4. Potential Therapeutic Applications of Mitochondria-Targeting Agents Across Different Stages of the Parasite Life Cycle

Historically, malaria drug development has concentrated on the asexual blood stage of Plasmodium parasites, the clinically relevant phase responsible for symptoms such as fever, anemia, cerebral malaria, and metabolic acidosis. These complications result from the rupture of infected erythrocytes, triggering inflammation and the release of parasitic by-products. This stage has remained the primary target for antimalarial therapies due to its direct involvement in disease pathology and accessibility to systemic drugs. Consequently, most approved antimalarials act on intraerythrocytic parasites to reduce parasite load and alleviate symptoms. However, the emergence of P. falciparum strains resistant to frontline treatments, including ACTs, underscores the limitations of this single-stage focus. Resistance has rapidly developed to all blood-stage antimalarials, threatening treatment efficacy and global control efforts. To address these challenges and support eradication goals, research is shifting toward developing next-generation drugs with novel mechanisms and multi-stage activity aimed not only at treating acute infection but also at preventing infection and blocking transmission.

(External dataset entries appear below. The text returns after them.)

/-- The block is BUSY through the requests and the waits of its list (R236). -/
theorem busy_of_mem_okSchedule {busy : List Nat} {ops : List MicroOp} {late : List Nat}
    {x : SeqState × Option LineReq} (hx : x ∈ okSchedule busy ops late) : x.1 = .busy := by
  induction ops generalizing late with
  | nil => exact absurd hx List.not_mem_nil
  | cons o ops ih =>
    cases o with
    | wait n =>
      obtain hwait | hrest := List.mem_append.mp hx
      · rw [List.eq_of_mem_replicate hwait]
      · exact ih hrest
    | note b => exact ih (late := late) hx
    | restore f k => exact ih (late := late) hx
    | rom r => exact ih (late := late) hx
    | req r k =>
      cases r with
      | get l =>
        simp only [okSchedule, List.mem_append, List.mem_flatMap] at hx
        obtain ⟨d, -, hagain⟩ | hlast | hrest := hx
        · exact busy_of_mem_asked hagain
        · exact busy_of_mem_asked hlast
        · exact ih hrest
      | _ =>
        obtain hasked | hrest := List.mem_append.mp hx
        · exact busy_of_mem_asked hasked
        · exact ih hrest

/-! ### The cost of a command -/

/-- The row of each host command in the table of R238, as the length of the inputs its list consumes. -/
theorem length_okInputs_expansion {busy : List Nat} (hbusy : ∀ d ∈ busy, d = 0) {c : Config} {i : Instr}
    {ops : List MicroOp} (hops : expansion c i = some ops) :
    (okInputs busy ops []).length = commandCost c (busy.length + 1) i := by
  cases i with
  | init => cases hops; exact length_okInputs_initOps hbusy c _
  | selIr => cases hops; rfl
  | selDr => cases hops; rfl
  | strobe d =>
    cases hops
    simp only [strobeSeq, strobeHold, List.cons_append, List.nil_append, okInputs, List.length_append, length_answered,
      List.length_replicate, List.headD_nil, List.tail_nil, List.length_nil, commandCost]
    omega
  | sendNibble sync d n =>
    cases hops
    rw [length_okInputs_last hbusy]
    cases sync <;> simp only [lastSync, syncCycles, commandCost] <;> omega
  | sendByte sync d b => cases hops; exact length_okInputs_byteOps hbusy c _ _ sync d
  | writeChar sync d ch =>
    obtain ⟨p, hsent, rfl⟩ := Option.map_eq_some_iff.mp hops
    have hkept : ¬ (0x7F < ch.toNat ∧ c.policy = .skip) := fun ⟨habove, hpolicy⟩ => by
      simp [(charNibbles_eq_none_iff c ch).mpr ⟨habove, by simp [hpolicy]⟩] at hsent
    rw [length_okInputs_byteOps hbusy, commandCost, if_neg hkept]
  | _ => cases hops

/-- R238: what an accepted command leaves to be done takes the cycles of its row, none where the character was dropped. -/
theorem length_okInputs_accepted {busy : List Nat} (hbusy : ∀ d ∈ busy, d = 0) {s t : State} {w : CmdWord} {i : Instr}
    (hseq : s.seq = []) (hdec : decodeCmd s.cfg.busWidth w = .ok i)
    (hexec : exec i (latchCommand w s) = .next t) (halive : t.st ≠ .failed) :
    (okInputs busy t.seq []).length = commandCost s.cfg (busy.length + 1) i := by
  cases hpass : acceptError i s with
  | some e =>
    cases (exec_of_refused (s := latchCommand w s) hpass).symm.trans hexec
    exact absurd rfl halive
  | none =>
    cases hops : expansion s.cfg i with
    | some ops =>
      have hlcd := lcdValue_of_decodeCmd hdec
      cases (exec_of_passed (s := latchCommand w s) hlcd hpass hops).symm.trans hexec
      exact length_okInputs_expansion hbusy hops
    | none =>
      obtain ⟨sync, d, ch, rfl, hmode, hphase, habove, hpolicy⟩ := (dropped_iff hdec).mp ⟨hpass, hops⟩
      have hwf := wellFormed_of_decodeCmd hdec
      cases (exec_writeChar_skipped (s := latchCommand w s) hwf hmode hphase habove hpolicy).symm.trans hexec
      rw [commandCost, if_pos ⟨habove, hpolicy⟩]
      simp [hseq, okInputs]

/-- Settles O60: the run of `runsTo_command` takes the acceptance cycle and the command's cost, and the log after
acceptance shows BUSY only. -/
theorem commandIsBusyForItsCost : Obligations.CommandIsBusyForItsCost := by
  intro s t w i busy rest hidle hrest hdec hexec halive hbusy cost s'
  have hcost : (okInputs busy t.seq []).length = cost :=
    length_okInputs_accepted hbusy (seq_of_restLegal hrest).1 hdec hexec halive
  have hrun := runsTo_command busy [] rest hidle hrest hdec hexec halive
  rw [hcost] at hrun
  refine ⟨fun n hpos hle => ?_, _, hrun.1, rfl, rfl⟩
  obtain ⟨u, hu, hat⟩ := hrun.exists_run_of_lt (Nat.lt_succ_of_le hle)
  obtain ⟨m, rfl⟩ := Nat.exists_eq_add_of_le' hpos
  exact ⟨u, hu, busy_of_mem_okSchedule (List.mem_of_getElem? hat)⟩

end Sys2Proof.Machine
end
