-- ==== Sys2Proof/Machine/BitVector.lean ====
section
/-! DEFINITION. The BitVector commands BVNEW, BVSET and BVGET (spec/40_bitvector.md). -/

namespace Sys2Proof.Machine

/-- BVNEW (R92). -/
def execBvnew (sel : Sel) (length : Nat) (val : Bool) (s : State) : Host.Outcome State Fault Refusal :=
  if fitsMax s.conf length then done .empty (writeV sel (newVec length val) s)
  else raise .invalidArgument none s

/-- BVSET (R93): existence, then the operand's domain, then the bounds, then the write. -/
def execBvset (sel : Sel) (start stop step : Nat) (val : Bool) (s : State) :
    Host.Outcome State Fault Refusal :=
  match readV sel s with
  | none => raise .notConstructed none s
  | some v =>
    if step = 0 then raise .invalidArgument none s
    else
      match setRange v start stop step val with
      | none => raise .indexOutOfRange none s
      | some v' => done .empty (writeV sel v' s)

/-- BVGET (R94). -/
def execBvget (sel : Sel) (index : Nat) (s : State) : Host.Outcome State Fault Refusal :=
  match readV sel s with
  | none => raise .notConstructed none s
  | some v =>
    match v[index]? with
    | none => raise .indexOutOfRange none s
    | some b => done (.bool b) s

end Sys2Proof.Machine
end

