-- ==== Sys2Proof/Machine/Projection.lean ====
section
/-! DEFINITION. The AxisProjectionMask commands APMNEW and APMCLR (spec/41_projection.md). -/

namespace Sys2Proof.Machine

/-- APMNEW (R110): both lengths are tested before either register is written. -/
def execApmnew (width height : Nat) (val : Bool) (s : State) : Host.Outcome State Fault Refusal :=
  if fitsMax s.conf width && fitsMax s.conf height then
    done .empty (writeBoth (newVec width val) (newVec height val) s)
  else raise .invalidArgument none s

/-- APMCLR (R111): both ranges are validated before either register is written. -/
def execApmclr (x y width height : Nat) (s : State) : Host.Outcome State Fault Refusal :=
  match s.cols, s.rows with
  | some c, some r =>
    match setRange c x (x + width) 1 false, setRange r y (y + height) 1 false with
    | some c', some r' => done .empty (writeBoth c' r' s)
    | _, _ => raise .indexOutOfRange none s
  | _, _ => raise .notConstructed none s

end Sys2Proof.Machine
end

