-- ==== Sys2Proof/Laws/State.lean ====
section
/-! SUPPORT. One lemma per field per update of the state (Machine/Ops.lean), so that no proof unfolds a record
update. -/

namespace Sys2Proof.Machine

variable (s : State)

@[simp] theorem respond_cols (r : Response) : (respond r s).cols = s.cols := rfl
@[simp] theorem respond_rows (r : Response) : (respond r s).rows = s.rows := rfl
@[simp] theorem respond_grid (r : Response) : (respond r s).grid = s.grid := rfl
@[simp] theorem respond_file (r : Response) : (respond r s).file = s.file := rfl
@[simp] theorem respond_cmdIn (r : Response) : (respond r s).cmdIn = s.cmdIn := rfl
@[simp] theorem respond_respOut (r : Response) : (respond r s).respOut = s.respOut ++ [r] := rfl
@[simp] theorem respond_taking (r : Response) : (respond r s).taking = s.taking.emitted := rfl
@[simp] theorem respond_sinkIn (r : Response) : (respond r s).sinkIn = s.sinkIn := rfl
@[simp] theorem respond_sinkOut (r : Response) : (respond r s).sinkOut = s.sinkOut := rfl
@[simp] theorem respond_conf (r : Response) : (respond r s).conf = s.conf := rfl

@[simp] theorem writeBoth_cols (c r : BoolVec) : (writeBoth c r s).cols = some c := rfl
@[simp] theorem writeBoth_rows (c r : BoolVec) : (writeBoth c r s).rows = some r := rfl
@[simp] theorem writeBoth_grid (c r : BoolVec) : (writeBoth c r s).grid = s.grid := rfl
@[simp] theorem writeBoth_file (c r : BoolVec) : (writeBoth c r s).file = s.file := rfl
@[simp] theorem writeBoth_cmdIn (c r : BoolVec) : (writeBoth c r s).cmdIn = s.cmdIn := rfl
@[simp] theorem writeBoth_respOut (c r : BoolVec) : (writeBoth c r s).respOut = s.respOut := rfl
@[simp] theorem writeBoth_taking (c r : BoolVec) : (writeBoth c r s).taking = s.taking := rfl
@[simp] theorem writeBoth_sinkIn (c r : BoolVec) : (writeBoth c r s).sinkIn = s.sinkIn := rfl
@[simp] theorem writeBoth_sinkOut (c r : BoolVec) : (writeBoth c r s).sinkOut = s.sinkOut := rfl
@[simp] theorem writeBoth_conf (c r : BoolVec) : (writeBoth c r s).conf = s.conf := rfl

@[simp] theorem writeGrid_cols (g : Grid) : (writeGrid g s).cols = s.cols := rfl
@[simp] theorem writeGrid_rows (g : Grid) : (writeGrid g s).rows = s.rows := rfl
@[simp] theorem writeGrid_grid (g : Grid) : (writeGrid g s).grid = some g := rfl
@[simp] theorem writeGrid_file (g : Grid) : (writeGrid g s).file = s.file := rfl
@[simp] theorem writeGrid_cmdIn (g : Grid) : (writeGrid g s).cmdIn = s.cmdIn := rfl
@[simp] theorem writeGrid_respOut (g : Grid) : (writeGrid g s).respOut = s.respOut := rfl
@[simp] theorem writeGrid_taking (g : Grid) : (writeGrid g s).taking = s.taking := rfl
@[simp] theorem writeGrid_sinkIn (g : Grid) : (writeGrid g s).sinkIn = s.sinkIn := rfl
@[simp] theorem writeGrid_sinkOut (g : Grid) : (writeGrid g s).sinkOut = s.sinkOut := rfl
@[simp] theorem writeGrid_conf (g : Grid) : (writeGrid g s).conf = s.conf := rfl

@[simp] theorem writeFile_cols (f : FileState) : (writeFile f s).cols = s.cols := rfl
@[simp] theorem writeFile_rows (f : FileState) : (writeFile f s).rows = s.rows := rfl
@[simp] theorem writeFile_grid (f : FileState) : (writeFile f s).grid = s.grid := rfl
@[simp] theorem writeFile_file (f : FileState) : (writeFile f s).file = f := rfl
@[simp] theorem writeFile_cmdIn (f : FileState) : (writeFile f s).cmdIn = s.cmdIn := rfl
@[simp] theorem writeFile_respOut (f : FileState) : (writeFile f s).respOut = s.respOut := rfl
@[simp] theorem writeFile_taking (f : FileState) : (writeFile f s).taking = s.taking := rfl
@[simp] theorem writeFile_sinkIn (f : FileState) : (writeFile f s).sinkIn = s.sinkIn := rfl
@[simp] theorem writeFile_sinkOut (f : FileState) : (writeFile f s).sinkOut = s.sinkOut := rfl
@[simp] theorem writeFile_conf (f : FileState) : (writeFile f s).conf = s.conf := rfl

@[simp] theorem sinkWritten_cols (bytes : List Byte) : (sinkWritten bytes s).cols = s.cols := rfl
@[simp] theorem sinkWritten_rows (bytes : List Byte) : (sinkWritten bytes s).rows = s.rows := rfl
@[simp] theorem sinkWritten_grid (bytes : List Byte) : (sinkWritten bytes s).grid = s.grid := rfl
@[simp] theorem sinkWritten_file (bytes : List Byte) : (sinkWritten bytes s).file = s.file := rfl
@[simp] theorem sinkWritten_cmdIn (bytes : List Byte) : (sinkWritten bytes s).cmdIn = s.cmdIn := rfl
@[simp] theorem sinkWritten_respOut (bytes : List Byte) : (sinkWritten bytes s).respOut = s.respOut := rfl
@[simp] theorem sinkWritten_taking (bytes : List Byte) : (sinkWritten bytes s).taking = s.taking := rfl
@[simp] theorem sinkWritten_sinkIn (bytes : List Byte) : (sinkWritten bytes s).sinkIn = s.sinkIn.tail := rfl
@[simp] theorem sinkWritten_sinkOut (bytes : List Byte) : (sinkWritten bytes s).sinkOut = s.sinkOut ++ [bytes] := rfl
@[simp] theorem sinkWritten_conf (bytes : List Byte) : (sinkWritten bytes s).conf = s.conf := rfl

@[simp] theorem consumed_cols (rest : List Word) : (consumed rest s).cols = s.cols := rfl
@[simp] theorem consumed_rows (rest : List Word) : (consumed rest s).rows = s.rows := rfl
@[simp] theorem consumed_grid (rest : List Word) : (consumed rest s).grid = s.grid := rfl
@[simp] theorem consumed_file (rest : List Word) : (consumed rest s).file = s.file := rfl
@[simp] theorem consumed_cmdIn (rest : List Word) : (consumed rest s).cmdIn = rest := rfl
@[simp] theorem consumed_respOut (rest : List Word) : (consumed rest s).respOut = s.respOut := rfl
@[simp] theorem consumed_taking (rest : List Word) : (consumed rest s).taking = s.taking := rfl
@[simp] theorem consumed_sinkIn (rest : List Word) : (consumed rest s).sinkIn = s.sinkIn := rfl
@[simp] theorem consumed_sinkOut (rest : List Word) : (consumed rest s).sinkOut = s.sinkOut := rfl
@[simp] theorem consumed_conf (rest : List Word) : (consumed rest s).conf = s.conf := rfl

@[simp] theorem hostSend_cols (ws : List Word) : (hostSend ws s).cols = s.cols := rfl
@[simp] theorem hostSend_rows (ws : List Word) : (hostSend ws s).rows = s.rows := rfl
@[simp] theorem hostSend_grid (ws : List Word) : (hostSend ws s).grid = s.grid := rfl
@[simp] theorem hostSend_file (ws : List Word) : (hostSend ws s).file = s.file := rfl
@[simp] theorem hostSend_cmdIn (ws : List Word) : (hostSend ws s).cmdIn = s.cmdIn ++ ws := rfl
@[simp] theorem hostSend_respOut (ws : List Word) : (hostSend ws s).respOut = s.respOut := rfl
@[simp] theorem hostSend_taking (ws : List Word) : (hostSend ws s).taking = s.taking := rfl
@[simp] theorem hostSend_sinkIn (ws : List Word) : (hostSend ws s).sinkIn = s.sinkIn := rfl
@[simp] theorem hostSend_sinkOut (ws : List Word) : (hostSend ws s).sinkOut = s.sinkOut := rfl
@[simp] theorem hostSend_conf (ws : List Word) : (hostSend ws s).conf = s.conf := rfl

@[simp] theorem hostTake_cols : (hostTake s).cols = s.cols := rfl
@[simp] theorem hostTake_rows : (hostTake s).rows = s.rows := rfl
@[simp] theorem hostTake_grid : (hostTake s).grid = s.grid := rfl
@[simp] theorem hostTake_file : (hostTake s).file = s.file := rfl
@[simp] theorem hostTake_cmdIn : (hostTake s).cmdIn = s.cmdIn := rfl
@[simp] theorem hostTake_respOut : (hostTake s).respOut = s.respOut := rfl
@[simp] theorem hostTake_sinkIn : (hostTake s).sinkIn = s.sinkIn := rfl
@[simp] theorem hostTake_sinkOut : (hostTake s).sinkOut = s.sinkOut := rfl
@[simp] theorem hostTake_conf : (hostTake s).conf = s.conf := rfl
@[simp] theorem hostTake_taking : (hostTake s).taking = s.taking.taken := rfl

@[simp] theorem hostPrompt_cols : (hostPrompt s).cols = s.cols := rfl
@[simp] theorem hostPrompt_rows : (hostPrompt s).rows = s.rows := rfl
@[simp] theorem hostPrompt_grid : (hostPrompt s).grid = s.grid := rfl
@[simp] theorem hostPrompt_file : (hostPrompt s).file = s.file := rfl
@[simp] theorem hostPrompt_cmdIn : (hostPrompt s).cmdIn = s.cmdIn := rfl
@[simp] theorem hostPrompt_respOut : (hostPrompt s).respOut = s.respOut := rfl
@[simp] theorem hostPrompt_sinkIn : (hostPrompt s).sinkIn = s.sinkIn := rfl
@[simp] theorem hostPrompt_sinkOut : (hostPrompt s).sinkOut = s.sinkOut := rfl
@[simp] theorem hostPrompt_conf : (hostPrompt s).conf = s.conf := rfl
@[simp] theorem hostPrompt_taking : (hostPrompt s).taking = .prompt := rfl

@[simp] theorem hostHold_cols : (hostHold s).cols = s.cols := rfl
@[simp] theorem hostHold_rows : (hostHold s).rows = s.rows := rfl
@[simp] theorem hostHold_grid : (hostHold s).grid = s.grid := rfl
@[simp] theorem hostHold_file : (hostHold s).file = s.file := rfl
@[simp] theorem hostHold_cmdIn : (hostHold s).cmdIn = s.cmdIn := rfl
@[simp] theorem hostHold_respOut : (hostHold s).respOut = s.respOut := rfl
@[simp] theorem hostHold_sinkIn : (hostHold s).sinkIn = s.sinkIn := rfl
@[simp] theorem hostHold_sinkOut : (hostHold s).sinkOut = s.sinkOut := rfl
@[simp] theorem hostHold_conf : (hostHold s).conf = s.conf := rfl
@[simp] theorem hostHold_taking : (hostHold s).taking = if s.taking = .prompt then .free else s.taking := rfl

@[simp] theorem sinkPrepare_cols (a : SinkAnswer) : (sinkPrepare a s).cols = s.cols := rfl
@[simp] theorem sinkPrepare_rows (a : SinkAnswer) : (sinkPrepare a s).rows = s.rows := rfl
@[simp] theorem sinkPrepare_grid (a : SinkAnswer) : (sinkPrepare a s).grid = s.grid := rfl
@[simp] theorem sinkPrepare_file (a : SinkAnswer) : (sinkPrepare a s).file = s.file := rfl
@[simp] theorem sinkPrepare_cmdIn (a : SinkAnswer) : (sinkPrepare a s).cmdIn = s.cmdIn := rfl
@[simp] theorem sinkPrepare_respOut (a : SinkAnswer) : (sinkPrepare a s).respOut = s.respOut := rfl
@[simp] theorem sinkPrepare_taking (a : SinkAnswer) : (sinkPrepare a s).taking = s.taking := rfl
@[simp] theorem sinkPrepare_sinkIn (a : SinkAnswer) : (sinkPrepare a s).sinkIn = s.sinkIn ++ [a] := rfl
@[simp] theorem sinkPrepare_sinkOut (a : SinkAnswer) : (sinkPrepare a s).sinkOut = s.sinkOut := rfl
@[simp] theorem sinkPrepare_conf (a : SinkAnswer) : (sinkPrepare a s).conf = s.conf := rfl

@[simp] theorem applyReset_cols : (applyReset s).cols = none := rfl
@[simp] theorem applyReset_rows : (applyReset s).rows = none := rfl
@[simp] theorem applyReset_grid : (applyReset s).grid = none := rfl
@[simp] theorem applyReset_file : (applyReset s).file = .absent := rfl
@[simp] theorem applyReset_cmdIn : (applyReset s).cmdIn = [] := rfl
@[simp] theorem applyReset_respOut : (applyReset s).respOut = s.respOut := rfl
@[simp] theorem applyReset_taking : (applyReset s).taking = s.taking.taken := rfl
@[simp] theorem applyReset_sinkIn : (applyReset s).sinkIn = s.sinkIn := rfl
@[simp] theorem applyReset_sinkOut : (applyReset s).sinkOut = s.sinkOut := rfl
@[simp] theorem applyReset_conf : (applyReset s).conf = s.conf := rfl

@[simp] theorem writeV_cols_cols (v : BoolVec) : (writeV .cols v s).cols = some v := rfl
@[simp] theorem writeV_cols_rows (v : BoolVec) : (writeV .cols v s).rows = s.rows := rfl
@[simp] theorem writeV_rows_cols (v : BoolVec) : (writeV .rows v s).cols = s.cols := rfl
@[simp] theorem writeV_rows_rows (v : BoolVec) : (writeV .rows v s).rows = some v := rfl
@[simp] theorem writeV_grid (sel : Sel) (v : BoolVec) : (writeV sel v s).grid = s.grid := by cases sel <;> rfl
@[simp] theorem writeV_file (sel : Sel) (v : BoolVec) : (writeV sel v s).file = s.file := by cases sel <;> rfl
@[simp] theorem writeV_cmdIn (sel : Sel) (v : BoolVec) : (writeV sel v s).cmdIn = s.cmdIn := by cases sel <;> rfl
@[simp] theorem writeV_respOut (sel : Sel) (v : BoolVec) : (writeV sel v s).respOut = s.respOut := by cases sel <;> rfl
@[simp] theorem writeV_taking (sel : Sel) (v : BoolVec) : (writeV sel v s).taking = s.taking := by cases sel <;> rfl
@[simp] theorem writeV_sinkIn (sel : Sel) (v : BoolVec) : (writeV sel v s).sinkIn = s.sinkIn := by cases sel <;> rfl
@[simp] theorem writeV_sinkOut (sel : Sel) (v : BoolVec) : (writeV sel v s).sinkOut = s.sinkOut := by cases sel <;> rfl
@[simp] theorem writeV_conf (sel : Sel) (v : BoolVec) : (writeV sel v s).conf = s.conf := by cases sel <;> rfl

@[simp] theorem readV_cols : readV .cols s = s.cols := rfl
@[simp] theorem readV_rows : readV .rows s = s.rows := rfl
@[simp] theorem readV_respond (sel : Sel) (r : Response) : readV sel (respond r s) = readV sel s := by cases sel <;> rfl
@[simp] theorem readV_writeGrid (sel : Sel) (g : Grid) : readV sel (writeGrid g s) = readV sel s := by cases sel <;> rfl
@[simp] theorem readV_writeFile (sel : Sel) (f : FileState) : readV sel (writeFile f s) = readV sel s := by cases sel <;> rfl
@[simp] theorem readV_sinkWritten (sel : Sel) (bytes : List Byte) : readV sel (sinkWritten bytes s) = readV sel s := by cases sel <;> rfl
@[simp] theorem readV_consumed (sel : Sel) (rest : List Word) : readV sel (consumed rest s) = readV sel s := by cases sel <;> rfl
@[simp] theorem readV_hostSend (sel : Sel) (ws : List Word) : readV sel (hostSend ws s) = readV sel s := by cases sel <;> rfl
@[simp] theorem readV_hostTake (sel : Sel) : readV sel (hostTake s) = readV sel s := by cases sel <;> rfl
@[simp] theorem readV_hostPrompt (sel : Sel) : readV sel (hostPrompt s) = readV sel s := by cases sel <;> rfl
@[simp] theorem readV_hostHold (sel : Sel) : readV sel (hostHold s) = readV sel s := by cases sel <;> rfl
@[simp] theorem readV_sinkPrepare (sel : Sel) (a : SinkAnswer) : readV sel (sinkPrepare a s) = readV sel s := by cases sel <;> rfl
@[simp] theorem readV_applyReset (sel : Sel) : readV sel (applyReset s) = none := by cases sel <;> rfl
@[simp] theorem readV_writeV_self (sel : Sel) (v : BoolVec) : readV sel (writeV sel v s) = some v := by cases sel <;> rfl
@[simp] theorem readV_writeV_other (sel : Sel) (v : BoolVec) : readV sel.other (writeV sel v s) = readV sel.other s := by
  cases sel <;> rfl

end Sys2Proof.Machine
end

To support this approach, the global malaria research community, introduced a framework of target candidate profiles (TCPs) and target product profiles [94]. These TCPs classify compounds based on activity against specific Plasmodium life stages. For P. falciparum, the following three are especially relevant: TCP-1—targets asexual blood stages (symptomatic); TCP-4—targets liver stages (asymptomatic); and TCP-5—targets sexual stages responsible for transmission.

Each stage represents a potential bottleneck in the parasite life cycle and, thus, a valuable target for intervention. Importantly, all human-infecting stages of Plasmodium depend to varying extents on mitochondrial functions essential for survival, including energy metabolism, pyrimidine and heme biosynthesis, and redox balance. The mitochondrion, therefore, presents a promising target for the development of multi-stage antimalarial agents.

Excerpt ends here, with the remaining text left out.